Abstract: This paper addresses the challenges of registering two rigid semantic scene graphs, an essential capability when an autonomous agent needs to register its map against a remote agent, or against a prior map. The hand-crafted descriptors in classical semantic-aided registration, or the ground-truth annotation reliance in learning-based scene graph registration, impede their application in practical real-world environments. To address the challenges, we design a scene graph network to encode multiple modalities of semantic nodes: open-set semantic feature, local topology with spatial awareness, and shape feature. These modalities are fused to create compact semantic node features. The matching layers then search for correspondences in a coarse-to-fine manner. In the back-end, we employ a robust pose estimator to decide transformation according to the correspondences. We manage to maintain a sparse and hierarchical scene representation. Our approach demands fewer GPU resources and fewer communication bandwidth in multi-agent tasks. Moreover, we design a new data generation approach using vision foundation models and a semantic mapping module to reconstruct semantic scene graphs. It differs significantly from previous works, which rely on ground-truth semantic annotations to generate data. We validate our method in a two-agent SLAM benchmark. It significantly outperforms the hand-crafted baseline in terms of registration success rate. Compared to visual loop closure networks, our method achieves a slightly higher registration recall while requiring only 52 KB of communication bandwidth for each query frame. Code available at: \href{http://github.com/HKUST-Aerial-Robotics/SG-Reg}{http://github.com/HKUST-Aerial-Robotics/SG-Reg}.

Summary

Generalizable and Efficient Scene Graph Registration for Robotics

This paper focuses on Scene Graph Registration (SGR), which is a critical process for autonomous agents to achieve consistent map registration against remote agents or previous maps. The authors introduce a novel approach named SG-Reg, which is a generalizable and efficient solution for the registration of rigid semantic scene graphs. Traditional methods in semantic-aided registration, often dependent on hand-crafted descriptors or ground-truth annotations, hinder applicability in real-world settings. This paper addresses these shortcomings by leveraging a scene graph network and vision foundation models to execute SGR with reduced computational and bandwidth demands.

Methodology

The proposed method integrates a scene graph network that processes various semantic node features—open-set semantic features, local topology, and shape features. These features are synthesized to create a robust node representation, facilitating coarse-to-fine matching of correspondence. A robust pose estimator determines optimal transformations from these correspondences, yielding a sparse and hierarchically structured scene representation that reduces required computational resources and bandwidth. A noteworthy advancement is their innovative data generation approach, utilizing existing vision models and semantic mapping modules to reconstruct scene graphs independently from ground-truth semantic annotations.

Key Results

Performance evaluations of SG-Reg were conducted using a two-agent Simultaneous Localization and Mapping (SLAM) benchmark. SG-Reg notably outperforms conventional methods with hand-crafted descriptors in registration success rates, marking a slight increase in recall (0.7%) over established loop closure methodologies, while significantly lowering communication bandwidth to 52 KB per query frame.

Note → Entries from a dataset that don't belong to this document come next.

/-- The activation of components, the counter and the measurements (R412, R502, R503, R505, R506, R509, R512): a structure
image needs no more than its slot; microcode waits for quiet tiles with every run cleared; management firmware runs from
its new slot until it confirms, or falls back, or leaves the module in recovery mode; a component that fails its check as it is
taken from flash is not activated (that the rest goes on is the model's choice, log entry 146); the security-version counter
only follows its fuses; a measurement is extended. -/
def Obligations.ComponentsActivate : Prop :=
  ∀ (b : Nat) (s : State),
    let u := s.mgmt.update
    let ended := fun (t : State) => t.updState = 0 ∧ t.mgmt.update.agent = none ∧ t.mgmt.update.queue = []
    let joins := if s.mgmt.i3c.1 = 0 then [Output.hotJoin] else []
    (s.serves b = true →
      (s.holds (s.asker b) = false ∨ s.updState ≠ 5 → Completes (.activateFirmware b) s fun t =>
          t = { s with
              mgmt := { s.mgmt with inbox := takeFirst b s.mgmt.inbox }
              out := s.out ++ [.pldm b (.answer .activateFirmware .refused)] })
      ∧ (s.holds (s.asker b) = true → s.updState = 5 → s.boot.recovery = true → Completes (.activateFirmware b) s fun t =>
          ended t ∧ t.boot = { s.boot with recovery := false, step := 2 } ∧ t.flash = s.flash)
      ∧ (s.holds (s.asker b) = true → s.updState = 5 → s.boot.recovery = false →
        (∀ k, u.applied = [(4, k)] → Completes (.activateFirmware b) s fun t =>
          ended t ∧ t.flash = s.flash ∧ t.out = s.out ++ [.pldm b (.activating 0)])
        ∧ (∀ c k, u.applied = [(c, k)] → 1 ≤ c → c ≤ 3 → s.slotGood c k = false → Completes (.activateFirmware b) s fun t =>
          ended t ∧ t.flag FWU_EVT_verify_fail = true ∧ t.flash = s.flash)
        ∧ (∀ k, u.applied = [(2, k)] → s.slotGood 2 k = true → Completes (.activateFirmware b) s fun t =>
          t.updState = 6 ∧ t.fld FWU_STAT_component = 2 ∧ t.mgmt.update.queue = [(2, k)] ∧ t.mgmt.update.loading = false
            ∧ t.out = s.out ++ [.pldm b (.activating 30)]
            ∧ ∀ p, p < 8 → (s.flag GI_PAD_CFG_valid p = true → t.flag GI_PAD_CFG_run p = false)
                ∧ (p ∈ t.mgmt.update.runs ↔ s.flag GI_PAD_CFG_valid p = true ∧ s.flag GI_PAD_CFG_run p = true))
        ∧ (∀ k, u.applied = [(1, k)] → s.slotGood 1 k = true → k < 2 → s.flash.fw.length = 6 → s.flash.actNo.length = 6 →
          Completes (.activateFirmware b) s fun t =>
            t.updState = 6 ∧ t.mgmt.update.proving = some k ∧ t.flag FWU_STAT_confirm = false
              ∧ t.cores = s.cores.map (fun m => { MgtCore.reset with insvc := m.insvc }) ∧ t.flag FWU_SLOT_in_use 0 k = true
              ∧ t.fwActNo 1 k = s.fwActNo 1 (1 - k) + 1 ∧ t.fld FWU_STAT_component = 1
              ∧ t.out = s.out ++ [.pldm b (.activating 400)] ++ joins)))
    ∧ ((s.activating 2 = none ∨ u.loading = true ∨ s.chipReset = true ∨ s.tilesQuiet = false) →
        exec .microcodeQuiesced s = .next s)
    ∧ (∀ k, s.activating 2 = some k → u.loading = false → s.chipReset = false →
        (s.tilesQuiet = true → s.slotGood 2 k = true → Completes .microcodeQuiesced s fun t =>
          t = { s with mgmt := { s.mgmt with update := { u with loading := true } } })
        ∧ (s.tilesQuiet = true → s.slotGood 2 k = false → u.queue = [(2, k)] → (∀ p ∈ u.runs, p < 8) →
          Completes .microcodeQuiesced s fun t =>
            ended t ∧ t.flag FWU_EVT_verify_fail = true ∧ t.flash = s.flash
              ∧ ∀ p ∈ u.runs, t.flag GI_PAD_CFG_run p = true)
        ∧ (u.queue = [(2, k)] → (∀ p ∈ u.runs, p < 8) → Completes .quiesceTimeout s fun t =>
          ended t ∧ t.flag FWU_EVT_quiesce_timeout = true ∧ t.flash = s.flash ∧ t.tiles = s.tiles
            ∧ ∀ p ∈ u.runs, t.flag GI_PAD_CFG_run p = true))
    ∧ ((s.activating 2 = none ∨ u.loading = true ∨ s.chipReset = true) → exec .quiesceTimeout s = .next s)
    ∧ ((s.activating 2 = none ∨ u.loading = false ∨ s.chipReset = true) →
        ∀ failed, exec (.microcodeBroadcastDone failed) s = .next s)
    ∧ (∀ k failed, u.queue = [(2, k)] → u.loading = true → s.chipReset = false → k < 2 → s.flash.fw.length = 6 →
        s.flash.actNo.length = 6 → (∀ p ∈ u.runs, p < 8) → Completes (.microcodeBroadcastDone failed) s fun t =>
          ended t ∧ t.mem = s.mem ∧ t.fwActNo 2 k = s.fwActNo 2 (1 - k) + 1 ∧ t.flag FWU_SLOT_in_use 1 k = true
            ∧ (∀ p ∈ u.runs, t.flag GI_PAD_CFG_run p = true)
            ∧ ∀ n, s.tileUsable n = true → (failed.contains n = true → t.tileUsable n = false
                  ∧ t.flag FUS_FP_TILE_muster_fail n = true)
                ∧ (failed.contains n = false → t.tileUsable n = true))
    ∧ (u.proving = none → exec .confirmTimeout s = .next s ∧ Completes .fwConfirm s fun t =>
        OnlyRegs [RegId.FWU_STAT.offset 0 0] s t ∧ t.flag FWU_STAT_confirm = true ∧ t.updState = s.updState)
    ∧ (∀ k, u.proving = some k →
        (Completes .fwConfirm s fun t =>
          ended t ∧ t.mgmt.update.proving = none ∧ t.flag FWU_STAT_confirm = true ∧ t.flash.fw = s.flash.fw
            ∧ t.flash.actNo = s.flash.actNo ∧ t.cores = s.cores)
        ∧ (k < 2 → s.flash.fw.length = 6 → s.flash.actNo.length = 6 → Completes .confirmTimeout s fun t =>
          ended t ∧ t.mgmt.update.proving = none ∧ t.flag FWU_EVT_act_fallback = true ∧ t.fwActNo 1 k = 0
            ∧ t.fwSlot 1 k = s.fwSlot 1 k ∧ t.flag FWU_SLOT_in_use 0 k = false
            ∧ (s.slotGood 1 (1 - k) = true → t.cores = s.cores.map (fun m => { MgtCore.reset with insvc := m.insvc })
                ∧ t.flag FWU_SLOT_in_use 0 (1 - k) = true ∧ t.boot = s.boot)
            ∧ (s.slotGood 1 (1 - k) = false → t.boot = { s.boot with recovery := true }
                ∧ t.flag MGT_ROT_STAT_recovery = true)))
    ∧ (u.advance = none → exec .svnAdvanceDone s = .next s)
    ∧ (∀ v, u.advance = some v → v < 128 → Completes .svnAdvanceDone s fun t =>
        t = { s with
            regs := t.regs
            fuse := { s.fuse with svn := v }
            mgmt := { s.mgmt with update := { u with advance := none } } }
          ∧ RegsKept [RegId.MGT_ROT_STAT.offset 0 0, RegId.FWU_EVT.offset 0 0] s t
          ∧ t.fld MGT_ROT_STAT_svn_count = v ∧ t.flag FWU_EVT_svn_advanced = true)
    ∧ ∀ w : Word64, s.mgmt.meas.length = 8 → Completes (.measExtend w) s fun t =>
        t = { s with mgmt := { s.mgmt with meas := t.mgmt.meas } }
          ∧ lget t.mgmt.meas 7 0 = Config.sha3 (digestBytes (lget s.mgmt.meas 7 0) ++ bytesOf 8 w.toNat)
          ∧ ∀ k, k < 7 → lget t.mgmt.meas k 0 = lget s.mgmt.meas k 0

Implications and Future Directions

Practically, SG-Reg provides an enhanced backbone for multi-agent systems, reducing overhead while increasing reliability and scalability in map registration tasks used in robotics. Theoretically, it extends the application of scene graph learning methodologies beyond supervised datasets into real-world scenarios exhibiting semantic noise.

Looking forward, one can speculate that further augmentation with more refined feature extraction through transformer architectures could provide additional robustness. Integration with larger dataset varieties could validate overall applicability across diverse environments. Additionally, this method's ability to manage sparse computational resources opens doors for its applicability in edge computing and real-time autonomous navigation tasks in cluttered environments.

In conclusion, the research presents a significant step in enhancing registration capabilities for autonomous systems, addressing bandwidth constraints, improving generalization, and offering robust solutions in the face of data variance often seen in real-world applications.